No. Wait. It IS June 2. Why is it that both Diaryland and my computer are both insisting that it's June 1? June 1 was yesterday. I remember it. It was not my birthday. That was May 31, which is the day before yesterday, not yesterday. I bought $50 worth of books from Amazon yesterday.

And here's another thing. This RPG I've been playing on telnet knew when it was my birthday. I never told it when my birthday was. I never told it anything, in fact, except what I wanted my character name to be, and other character-related info that has absolutely nothing to do with me. So what the heck? Presumably it got this from the computer, but I don't recall ever telling the computer when my birthday was either. What is going on here? What?

Now I know how all those conspiracy theories got started. I am seriously weirded out by all of this.

Well. Anyway. Attempting to return to normalicy. My parents are at a fish fry, but when they get back they will undoubtably want me to vacuum the house. And take a shower. And make my bed.

My birthday turned out much better than it seemed at first. My oral communications class wasn't exactly peachy, but it could have been worse.
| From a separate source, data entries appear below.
-- ==== Sys2Proof/Tests/Slice0.lean ====
section
/-! SUPPORT. Tests of single commands against the spec's worked examples, ill-formed commands that WellFormed refuses,
and for each statement with hypotheses a state and operands that meet them. -/

namespace Sys2Proof.Tests
open Sys2Proof Sys2Proof.Machine

set_option Elab.async false

/-! ## Small states: a provisioned module in STANDBY with one service session (handle 0) -/

/-- A kept identity without history. -/
def wIdent : IdState := ⟨1, 0, 0, [], 0, 0, 0, [], []⟩

/-- A provisioned module in a mode, with an open service session of identity 1. -/
def wMode (m : Nat) : State :=
  { (State.reset.put F.SYS_STAT_MODE m).put F.SEC_STAT_PROV 1 with
    sessions := [⟨0, 1, .service, 0, [], []⟩], idents := [wIdent] }

/-- The same in STANDBY. -/
def wOpen : State := wMode mSTANDBY

/-- The same with an unlock of a page held by the session. -/
def wUnlocked (pg : PageRef) : State := { wOpen with sessions := [⟨0, 1, .service, 0, [(pg, 0)], []⟩] }


/-- A sample with nothing on its inputs. -/
def wSample : SampleIn := ⟨none, none, none, none, none, none, none, none, false, false, [], [], [], false, false, false, true⟩

/-- In RUN, and CH0 as a connection asks for it: connectors, ring, limits, stage and chemistry known, an epoch delivered. -/
def wReady : State :=
  let s := { wMode mRUN with clock := { wOpen.clock with tb := 1000000000 } }
  let s := (((s.put F.SYS_STAT_OPLVL 3).setReg (R.CH_CONN 0) 0xF).put (F.RING_STAT_STATE 0) 5).put (F.SAFE_LIMIT_IOC 0) 100
  let s := ((s.put (F.CTLE_STAGE_L_UH 0) 500).put (F.CTLE_STAGE_IRATED 0) 20).putB (F.EST_STAT_CHEM_VALID 0) true
  s.modPour 0 (fun p => { p with deliv := { EpochBuf.empty with valid := true } })

/-! ## Ill-formed commands -/

theorem test_wf_wrapRequest : (Instr.wrapRequest 0 ⟨List.replicate 65536 0, false⟩).wf = false := by
  rw [Instr.wf, List.length_replicate]; decide
theorem test_wf_read_address : (Instr.read .unit 0x1000000 1).wf = false := by decide
theorem test_wf_read_count : (Instr.read .unit 0 0).wf = false := by decide
theorem test_wf_readRepeat : (Instr.readRepeat .unit 0 256).wf = false := by decide
theorem test_wf_write : (Instr.write .unit 0 [] false).wf = false := by decide
theorem test_wf_writeMask : (Instr.writeMask .unit 0 [] false).wf = false := by decide
theorem test_wf_registerWrite : (Instr.registerWrite .unit 0x1000000 0 false).wf = false := by decide
theorem test_wf_atomicRequest_empty : (Instr.atomicRequest .unit ⟨[], false⟩).wf = false := by decide
theorem test_wf_atomicRequest_write : (Instr.atomicRequest .unit ⟨[.write 0 []], false⟩).wf = false := by decide
theorem test_wf_atomicRequest_mask : (Instr.atomicRequest .unit ⟨[.mask 0x1000000 [(0, 0)]], false⟩).wf = false := by decide
theorem test_wf_atomicRequest_many : (Instr.atomicRequest .unit ⟨List.replicate 65 .other, false⟩).wf = false := by decide
theorem test_wf_broadcastWrite : (Instr.broadcastWrite .unit 0x4400 ⟨[0], false⟩).wf = false := by decide
theorem test_wf_irqPendClear : (Instr.irqPendClear .unit ⟨.sys, 3⟩ 0).wf = false := by decide
theorem test_wf_pageUnlock : (Instr.pageUnlock .unit ⟨.sys, 3⟩ 0).wf = false := by decide
theorem test_wf_unlockExpiry : (Instr.unlockExpiry 0 ⟨.sys, 3⟩).wf = false := by decide
theorem test_wf_unlockLockoutEnd : (Instr.unlockLockoutEnd 1 ⟨.sys, 3⟩).wf = false := by decide
theorem test_wf_softReset : (Instr.softReset .unit ⟨.can, 1⟩).wf = false := by decide
theorem test_wf_pageDisable : (Instr.pageDisable .unit ⟨.can, 1⟩).wf = false := by decide
theorem test_wf_pageEnable : (Instr.pageEnable .unit ⟨.can, 1⟩).wf = false := by decide
theorem test_wf_bootEnd : (Instr.bootEnd ⟨true, false, true, true, true, [true], false⟩).wf = false := by decide
theorem test_wf_wakeVoltageCheck : (Instr.wakeVoltageCheck []).wf = false := by decide
theorem test_wf_holdupStart : (Instr.holdupStart ⟨26000, true, [], true⟩).wf = false := by decide
theorem test_wf_enum_cells : (Instr.enum 0 [⟨1, 256, 0⟩] true).wf = false := by decide
theorem test_wf_enum_version : (Instr.enum 0 [⟨1, 16, 65536⟩] true).wf = false := by decide
theorem test_wf_ctleSample : (Instr.ctleSample 0 ⟨40, none, none, none, none⟩).wf = false := by decide
theorem test_wf_dieSample : (Instr.dieSample []).wf = false := by decide
theorem test_wf_cdiagForce : (Instr.cdiagForce .unit 0 32 0).wf = false := by decide
theorem test_wf_balHcmdLapse : (Instr.balHcmdLapse 0 27 0).wf = false := by decide
theorem test_wf_progCheckDone_class : (Instr.progCheckDone 0 ⟨[⟨3, 0, 0, 0, 0⟩], [], [], []⟩).wf = false := by decide
theorem test_wf_canRxFrame_id : (Instr.canRxFrame ⟨false, false, false, false, false, 0x800, 0, []⟩).wf = false := by decide
theorem test_wf_canRxFrame_remote_fd : (Instr.canRxFrame ⟨false, true, false, false, true, 0, 0, []⟩).wf = false := by decide
theorem test_wf_canRxFrame_switch : (Instr.canRxFrame ⟨false, false, true, false, false, 0, 0, []⟩).wf = false := by decide
theorem test_wf_ptpAnnounce : (Instr.ptpAnnounce ⟨false, 256, 0, 0, 0, 0, 0, 0⟩).wf = false := by decide
theorem test_wf_mirror : (Instr.mirror ⟨true, 0, 1, 1, [], [], 0, 0, 0, 0, 0, [], [], []⟩).wf = false := by decide
theorem test_wf_ovf : (Instr.ovf pgSYS 0 ⟨1, 0, 0, 0⟩ []).wf = false := by decide
theorem test_wf_pmcCntlRead : (Instr.pmcCntlRead .unit pgSYS 0 0).wf = false := by decide
theorem test_wf_pmcCntlWrite : (Instr.pmcCntlWrite .unit pgSYS 0 0 0).wf = false := by decide
theorem test_wf_psSample : (Instr.psSample pgSYS ⟨0, 0, 0⟩).wf = false := by decide
theorem test_wf_psDataRead : (Instr.psDataRead .unit pgSYS).wf = false := by decide
theorem test_wf_psClear : (Instr.psClear .unit pgSYS 0).wf = false := by decide

/-! ## Worked examples of the spec -/

/-- The next state of a command. -/
def wNext (c : Instr) (s : State) : State := match exec c s with | .next t => t | _ => s

/-- Table 4.18's module: RUN, CH2 and CH6 CONNECTED, a PLANT_A session, 0x457 datagrams sent to its identity so far. -/
def wBcast : State :=
  { (((wMode mRUN).put (F.CH_STATE_STATE 2) stCONNECTED).put (F.CH_STATE_STATE 6) stCONNECTED) with
    sessions := [⟨0, 1, .plantA, 0, [], []⟩], idents := [{ wIdent with dseq := 0x457 }] }
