/-- The output tile is written: to its own place, or to its reduction slot (R128). -/
def Work.mmaWrite (w : Work) (mv : Mover) (m : Nat) (x : Mma) (t : QTensor) : List Nat × Work :=
  let width := fmtBits x.q.fmt
  let rowLen := x.outPitch * 8 / width
  let sp := if x.q.scale = 1 then rowLen / 32 else rowLen / 16
  let own := fun (w : Work) =>
    let w := if rowsOk x.outAt x.outPitch t.rows && rowsOk x.outScale sp t.scales &&
        rowsOk x.outSide (sp * (if x.q.scale = 1 then 8 else 16)) t.sides then w else w.fail 144
    let w := w.putRows mv.n x.outAt x.outPitch t.rows false
    let w := w.putRows mv.n x.outScale sp t.scales false
    w.putRows mv.n x.outSide (sp * (if x.q.scale = 1 then 8 else 16)) t.sides false
  w.output mv m t.flat false own

/-- The effect of an ARR_MMA (R114): folds every K step of A × B and writes the output in mode OUT. -/
def mmaEffect (mv : Mover) (m : Nat) (w : Work) : Effect × Work :=
  let n := mv.n
  let d := mvDesc m
  let start := bits m 99 99
  let out := bits m 102 100
  if ¬ tileAddrOk d 64 then ({}, w.fail 144)
  else
    let w := (w.read mv (tileAddr n d) 64).2
    let x := w.mma n d
    match x.broken start out (mvSteal m) with
    | some rule => ({}, w.fail rule)
    | none =>
      let rows := 16 * x.m16
      let cols := 16 * x.n16
      let k := 16 * x.k16
      let shape := 1 + x.m16 + 16 * x.n16 + 2048 * x.mode + 8192 * b2n x.pure
      let home := decide (mv.phys = hostMesh w.s n)
      let held := (w.s.tile n).accs
      let cont := home && start = 0 && held ≠ []
      if cont ∧ (w.s.tile n).accShape ≠ shape then ({}, w.fail 117)
      else
        let old := fun i j => if cont then held.get {} (accKey i j) else ({} : Acc)
        let w := if x.sparse then (w.read mv (tileAddr n x.bitmap) ((x.k16 * x.n16 + 7) / 8)).2 else w
        let w := if x.aTrans then w.touch mv x.a k rows (fun _ _ => true) else w.touch mv x.a rows k (fun _ _ => true)
        let w :=
          if x.bByColumn then w.touch mv x.b cols k (fun g q => w.present n x q g)
          else w.touch mv x.b k cols (fun q g => w.present n x q g)
        let (a, b) := w.mmaOperands n x
        let (accs, sats) := mmaFold x old a b
        let ev : Ev :=
          { sat := sats, t2inv := w.mmaInvalid n x, fpSat := !x.pure && decide (0 < sats), intSat := x.pure && decide (0 < sats) }
        let units := x.segments.length * x.m16 * x.n16
        if out = 0 then
          let tbl := (List.range rows).zip accs |>.foldl (fun (t : Table Acc) r =>
            (List.range cols).zip r.2 |>.foldl (fun t c => t.put {} (accKey r.1 c.1) c.2) t) []
          ({ units := units, residue := x.covered },
            (w.modTile n (fun t => { t with accs := tbl, accShape := shape })).events mv.c n x.q.vgroup ev)
        else
          let w := if home then w.modTile n (fun t => { t with accs := [], accShape := 0 }) else w
          let stoch : Bool := decide (out = 3) && x.q.stoch
          let bd := if stoch then w.binding mv else none
          if stoch ∧ bd.isNone then ({}, w.fail 243)
          else
            let u := fun i j => match bd with | some b => w.uniform mv b i j | none => 0
            let ys := accs.map (fun r => r.map (fun a => a.y x.pure))
            let yev := Ev.sum (ys.flatMap (fun r => r.map (fun y => Ev.ofSat y.2)))
            let (t, ev2, w) :=
              if out = 3 then
                let t := quantTensor x.q (w.s.ctx mv.c).compat rows cols
                  (fun i j => fp32 (((ys.getD i []).getD j (0, false)).1)) u
                (t, t.ev.add yev, w)
              else
                let (rs, e) := plainRows out x.pure accs
                ({ rows := rs, scales := [], sides := [], ev := {} }, e, w)
            let w := w.events mv.c n x.q.vgroup (ev.add ev2)
            let (tiles, w) := w.mmaWrite mv m x t
            ({ tiles := tiles, quiet := tiles.isEmpty, units := units, residue := x.covered, out := 1 }, w)
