/-- An optional field of the graph: nothing read and `none` where the flag is clear. -/
def Work.optRead (w : Work) (mv : Mover) (on : Bool) (a n : Nat) (u : List Upset) : Option (Option Nat) × Work :=
  if on then
    match w.spnRead mv a n u with
    | (none, w) => (none, w)
    | (some v, w) => (some (some v), w)
  else (some none, w)

/-- One emitted edge: neighbour position `p` of node `v`, whose edges start at `base` (R215). -/
def Work.sampleEdge (w : Work) (mv : Mover) (g : Graph) (pol : Fanout) (hop v base p k : Nat) (u : List Upset) :
    Option Edge × Work :=
  match w.spnRead mv (g.columns + 4 * (base + p)) 4 u with
  | (none, w) => (none, w)
  | (some src, w) =>
    if g.nodes ≤ src then (none, w.fail 211)
    else
      match w.optRead mv (bit g.flags 0) (g.weights + 2 * (base + p)) 2 u with
      | (none, w) => (none, w)
      | (some wt, w) =>
        match w.optRead mv (bit g.flags 1) (g.etypes + 2 * (base + p)) 2 u with
        | (none, w) => (none, w)
        | (some et, w) =>
          (some { dst := v, src := src, eidx := 0, weight := edgeWeight pol wt k, attr := lowBits 12 (et.getD 0) + hop * 2 ^ 12 }, w)

/-- Edges of a list of positions, in order; none once a fault has stopped the context. -/
def Work.sampleEdges (w : Work) (mv : Mover) (g : Graph) (pol : Fanout) (hop v base k : Nat) (u : List Upset) (ps : List Nat) :
    Option (List Edge) × Work :=
  ps.foldl (fun (acc : Option (List Edge) × Work) p =>
    match acc.1 with
    | none => acc
    | some es =>
      match acc.2.sampleEdge mv g pol hop v base p k u with
      | (none, w) => (none, w)
      | (some e, w) => (some (es ++ [e]), w)) (some [], w)

/-- The edges of the node at frontier position `i` (R215, R216). -/
def Work.sampleNode (w : Work) (mv : Mover) (g : Graph) (pol : Fanout) (hop i v : Nat) (u : List Upset) :
    Option (List Edge) × Work :=
  if g.nodes ≤ v then (none, w.fail 211)
  else
    match w.spnRead mv (g.offsets + 8 * v) 16 u with
    | (none, w) => (none, w)
    | (some o, w) =>
      let lo := bits o 63 0
      let hi := bits o 127 64
      if hi < lo ∨ g.edges < hi then (none, w.fail 211)
      else
        match w.optRead mv (bit g.flags 2) (g.ntypes + v) 1 u with
        | (none, w) => (none, w)
        | (some ty, w) =>
          let f := pol.of (ty.getD 0 % 4)
          let (ws, w) := w.drawWords mv (i % 16) (drawsOf pol.mode (hi - lo) f)
          let ps := selectPositions pol.mode (hi - lo) f ws
          w.sampleEdges mv g pol hop v lo ps.length u ps

/-- An SPN_SAMPLE descriptor (R219). -/
structure Sample where
  graph : Nat
  frontier : Nat
  next : Nat
  nextCap : Nat
  slot : Nat
  pitch : Nat
  cap : Nat
  maxCont : Nat
  policy : Nat
  hop : Nat
  target : Nat
  relabel : Bool
  mb : Nat
  cnt : Nat
  first : Nat
deriving DecidableEq, Repr

/-- The descriptor at near address `d`. -/
def Work.sample (w : Work) (n d : Nat) : Sample :=
  let f := w.field n d
  { graph := f 0 8, frontier := f 8 4, next := f 0xC 4, nextCap := f 0x10 4, slot := f 0x14 4, pitch := f 0x18 4, cap := f 0x1C 4
    maxCont := f 0x20 2, policy := f 0x22 2, hop := f 0x24 1, target := f 0x25 1, relabel := bit (f 0x26 1) 0, mb := f 0x28 4
    cnt := f 0x2C 4, first := f 0x30 4 }

/-- A hop has a next frontier. -/
def Sample.hasNext (x : Sample) : Bool := decide (x.next ≠ 0xFFFFFFFF)

/-- The rule that a descriptor breaks (R219, R221, R223). -/
def Sample.broken (x : Sample) : Option Nat :=
  if x.cap % 16 ≠ 0 ∨ x.cap < 16 ∨ 65536 < x.cap ∨ x.pitch % 64 ≠ 0 ∨ x.pitch < 64 + 16 * x.cap ∨ x.maxCont = 0 ∨
      4096 < x.maxCont ∨ 7 < x.hop ∨ x.slot % 64 ≠ 0 then some 219
  else if x.relabel ∧ ¬ x.hasNext then some 221
  else if x.hasNext ∧ x.nextCap < x.maxCont * x.cap then some 223
  else if ¬ nearOk x.cnt 12 ∨ (x.hasNext ∧ (x.next % 64 ≠ 0 ∨ ¬ tileAddrOk x.next 16)) then some 223
  else none

/-- The edges of every frontier position with that position, in emission order. -/
def Work.sampleAll (w : Work) (mv : Mover) (g : Graph) (pol : Fanout) (hop : Nat) (vs : List Nat) (u : List Upset) :
    Option (List (Nat × Edge)) × Work :=
  ((List.range vs.length).zip vs).foldl (fun (acc : Option (List (Nat × Edge)) × Work) p =>
    match acc.1 with
    | none => acc
    | some es =>
      match acc.2.sampleNode mv g pol hop p.1 p.2 u with
      | (none, w) => (none, w)
      | (some more, w) => (some (es ++ more.map (fun e => (p.1, e))), w)) (some [], w)

/-- A record with its logical edge index, relabelled where RELABEL is 1 (R218, R221). -/
def Sample.label (x : Sample) (next : List Nat) (k pos : Nat) (e : Edge) : Edge :=
  let e := { e with eidx := lowBits 32 (x.first + k) }
  if x.relabel then { e with dst := pos, src := (next.takeWhile (fun v => decide (v < e.src))).length } else e

/-- Slot pair `c` of a hop (R218, R220). -/
def Work.putPair (w : Work) (n : Nat) (x : Sample) (es : List Edge) (c : Nat) : Work :=
  let mine := (es.drop (c * x.cap)).take x.cap
  let h : SlotHead :=
    { count := mine.length, cap := x.cap, first := lowBits 32 (x.first + c * x.cap)
      stop := lowBits 32 (x.first + c * x.cap + mine.length), mb := x.mb, cont := c, order := 0, kind := 0 }
  let w := w.putSlot n (x.slot + 2 * c * x.pitch) h (sortBy (edgeLt (·.dst)) mine)
  w.putSlot n (x.slot + (2 * c + 1) * x.pitch) { h with order := 1 } (sortBy (edgeLt (·.src)) mine)

/-- Edges that find no place: counted, marked and recorded (R222, R235). -/
def Work.spnDropped (w : Work) (r dropped : Nat) : Work :=
  if dropped = 0 then w
  else w.modRegion r (fun g => { g with dropped := satAdd 32 g.dropped dropped, spnOvf := true })

/-- What a hop writes, once its edges are drawn (R218–R223). -/
def Work.writeHop (w : Work) (mv : Mover) (n : Nat) (x : Sample) (all : List (Nat × Edge)) : Work :=
  let kept := all.take (x.maxCont * x.cap)
  let dropped := all.length - kept.length
  let next := sortNat (kept.map (fun p => p.2.src))
  let es := ((List.range kept.length).zip kept).map (fun p => x.label next p.1 p.2.1 p.2.2)
  let pairs := Nat.max 1 ((kept.length + x.cap - 1) / x.cap)
  if ¬ tileAddrOk x.slot ((2 * pairs - 1) * x.pitch + 64 + 16 * x.cap) ∨
      (x.hasNext ∧ ¬ tileAddrOk x.next (16 + 4 * next.length)) then w.fail 223
  else
    let w := w.each (List.range pairs) (fun w c => w.putPair n x es c)
    let w := if x.hasNext then w.put n x.next (leBytes 4 next.length ++ leBytes 12 0 ++ next.flatMap (leBytes 4)) false else w
    let w := w.put n x.cnt (leBytes 4 kept.length ++ leBytes 4 pairs ++ leBytes 4 dropped) false
    let w := w.modRegion (mv.n / 11) (fun g => { g with edges := wrapAdd 64 g.edges kept.length })
    let w := w.spnDropped (mv.n / 11) dropped
    if dropped = 0 then w else w.recordCtx 0x2002 3 (srcRegion (mv.n / 11)) mv.index dropped 0 (some mv.c)

/-- EDGE_COUNT differs from the last offset, where that stands in this package's memory (R211). -/
def Work.edgeCountWrong (w : Work) (c : Nat) (g : Graph) : Bool :=
  let at_ := g.offsets + 8 * g.nodes
  (w.spans c at_ at_ 8 false none).1.all (fun p => ownSlot w.s p.2.2) &&
  (match w.ctxLe c at_ 8 [] with
  | .ok last => decide (last ≠ g.edges)
  | .error _ => false)

/-- The effect of an SPN_SAMPLE (R215–R223). -/
def spnSampleEffect (u : List Upset) (mv : Mover) (m : Nat) (w : Work) : Effect × Work :=
  spinnerEffect mv m w (fun d w =>
    let x := w.sample mv.n d
    match x.broken, w.regionTile mv x.target, w.fanout mv.c x.policy with
    | some rule, _, _ => ({}, w.fail rule)
    | none, none, _ => ({}, w.fail 209)
    | none, some _, none => ({}, w.fail 214)
    | none, some n, some pol =>
      match w.spnRead mv x.graph 64 u with
      | (none, w) => ({ quiet := true }, w)
      | (some gb, w) =>
        let g := Graph.ofNat gb
        if g.nodes = 0 ∨ x.graph % 64 ≠ 0 then ({}, w.fail 210)
        else if w.edgeCountWrong mv.c g then ({}, w.fail 211)
        else
          match w.nodeList mv n x.frontier with
          | (none, w) => ({}, w)
          | (some vs, w) =>
            match w.sampleAll mv g pol x.hop vs u with
            | (none, w) => ({ quiet := true }, w)
            | (some all, w) => ({ tiles := [n], hbm := true }, w.writeHop mv n x all))

/-- SPN_SAMPLE. -/
def execSpnSample (c t : Nat) (u : List Upset) (s : State) : Host.Outcome State Fault Refusal :=
  run s (fun w => w.issueClass c t 0x2C u (spnSampleEffect u))

/-! ### Routing (R225, R226) -/

/-- Score `a` ranks before score `b`: the higher first, a NaN below every number; the two zeros are equal scores (R226, R232). -/
def ranksBefore (a b : Val) : Bool :=
  if a = .nan then false else if b = .nan then true else if a.isZero && b.isZero then false else b.lt a

/-- Indices of scores from the first rank down; equal scores stand in ascending index. -/
def ranked (vs : List Val) : List Nat :=
  (sortBy (fun (a b : Nat × Val) => ranksBefore a.2 b.2) ((List.range vs.length).zip vs)).map (·.1)

/-- An SPN_ROUTE descriptor (R225). -/
structure Route where
  scores : Nat
  pitch : Nat
  tokens : Nat
  experts : Nat
  topk : Nat
  expertCap : Nat
  base : Nat
  slot : Nat
  cap : Nat
  counts : Nat
  mb : Nat
  target : Nat
deriving DecidableEq, Repr

/-- The descriptor at near address `d`. -/
def Work.route (w : Work) (n d : Nat) : Route :=
  let f := w.field n d
  { scores := f 0 4, pitch := f 4 4, tokens := f 8 4, experts := f 0xC 2, topk := f 0xE 1, expertCap := f 0x10 4
    base := f 0x14 4, slot := f 0x18 4, cap := f 0x1C 4, counts := f 0x20 4, mb := f 0x24 4, target := f 0x28 1 }

/-- The ranges of R225. -/
def Route.ok (x : Route) : Bool :=
  decide (1 ≤ x.tokens) && decide (x.tokens ≤ 65536) && decide (2 ≤ x.experts) && decide (x.experts ≤ 1024) &&
  decide (1 ≤ x.topk) && decide (x.topk ≤ 8) && decide (x.topk ≤ x.experts) && decide (1 ≤ x.expertCap) &&
  decide (x.expertCap ≤ 65536) && decide (x.cap % 16 = 0) && decide (x.tokens * x.topk ≤ x.cap) && decide (x.cap ≤ 65536) &&
  decide (x.slot % 64 = 0) && tileAddrOk x.slot (64 + 16 * x.cap) && nearOk x.counts (4 * x.experts + 4) &&
  nearOk (x.scores + (x.tokens - 1) * x.pitch) (4 * x.experts)

/-- Progress of the routing loop: records, counts per expert, dropped, saturations. -/
structure Routed where
  recs : List Edge := []
  counts : Table Nat := []
  dropped : Nat := 0
  sats : Nat := 0
deriving DecidableEq, Repr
And my parents lied to me; they DID get me a birthday . An emerald and diamond presentbracelet. Wow, huh?

Mary has mysteriously recieved gold membership, and she's making me all the diaryrings I ask for. Yea! Having a friend with gold membership is almost as good as having it yourself. Also, she changed her layout (she has this awesome image map now, go take a look!) so you can't tell that I stole hers now. Heheheh.

I keep running into Jonathan, which is odd. He brought me back my Sims game on Thursday, and he was working at Taco Bell when my mom took me yesterday. Now I know I said a long time ago that the Jonathan thing was over, and I'm not retracting that statement. The thing is, as I stated a few entries back, I do still love him. I'm just not in love with him anymore. It's not anywhere near as bad as it was, but when his mother told me he was bringing the game by I got so nervous I nearly threw up. Bleh. I was fine when he got here, though. I'm still fine. Fine, fine, fine. Just like Scully.